-- ==== Sys2Proof/Laws/PerInstr.lean ====
section
/-! SUPPORT. Statements made per instruction. `KindBit`: the word of a token has `KIND` = 1 exactly when the token
closes a message or a segment (30_encoding.md R60), and its `DATA` is what R61 to R64 give its row. -/

namespace Sys2Proof.Laws

/-- The `DATA` field of the canonical word of each row (R61 to R64). -/
def dataOf : Instr → Byte
  | .epush b | .dpush b | .esym b | .dbyte b => b
  | .eend | .dend | .edone | .ddoneOk => 0x00
  | .ddoneErr => 0x01

/-- `KIND` of a word built from its fields. -/
@[simp] theorem tokKind_mkToken : ∀ (k : Bool) (d : Byte), tokKind (mkToken k d) = k := by
  decide

/-- `DATA` of a word built from its fields. -/
@[simp] theorem tokData_mkToken : ∀ (k : Bool) (d : Byte), tokData (mkToken k d) = d := by
  decide

/-- A word is its two fields. -/
theorem mkToken_fields : ∀ t : Token, mkToken (tokKind t) (tokData t) = t := by
  decide

namespace KindBit

/-- Both fields of a token's word (R60). -/
def Statement (i : Instr) : Prop :=
  tokKind (encode i) = i.closes ∧ tokData (encode i) = dataOf i

theorem epush (b : Byte) : Statement (.epush b) := by simp [Statement, encode, Instr.closes, dataOf]
theorem eend : Statement .eend := by simp [Statement, encode, Instr.closes, dataOf]
theorem dpush (ch : Byte) : Statement (.dpush ch) := by simp [Statement, encode, Instr.closes, dataOf]
theorem dend : Statement .dend := by simp [Statement, encode, Instr.closes, dataOf]
theorem esym (ch : Byte) : Statement (.esym ch) := by simp [Statement, encode, Instr.closes, dataOf]
theorem edone : Statement .edone := by simp [Statement, encode, Instr.closes, dataOf]
theorem dbyte (b : Byte) : Statement (.dbyte b) := by simp [Statement, encode, Instr.closes, dataOf]
theorem ddoneOk : Statement .ddoneOk := by simp [Statement, encode, Instr.closes, dataOf]
theorem ddoneErr : Statement .ddoneErr := by simp [Statement, encode, Instr.closes, dataOf]

end KindBit

end Sys2Proof.Laws
end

▶ TASK TO CARRY OUT
Beginning with the first line of the listing above, please write out every line exactly until you reach the line that contains "to R64). -/", and include that one too.

▶ TASK RESPONSE
-- ==== Sys2Proof/Laws/PerInstr.lean ====
section
/-! SUPPORT. Statements made per instruction. `KindBit`: the word of a token has `KIND` = 1 exactly when the token
closes a message or a segment (30_encoding.md R60), and its `DATA` is what R61 to R64 give its row. -/

namespace Sys2Proof.Laws

/-- The `DATA` field of the canonical word of each row (R61 to R64). -/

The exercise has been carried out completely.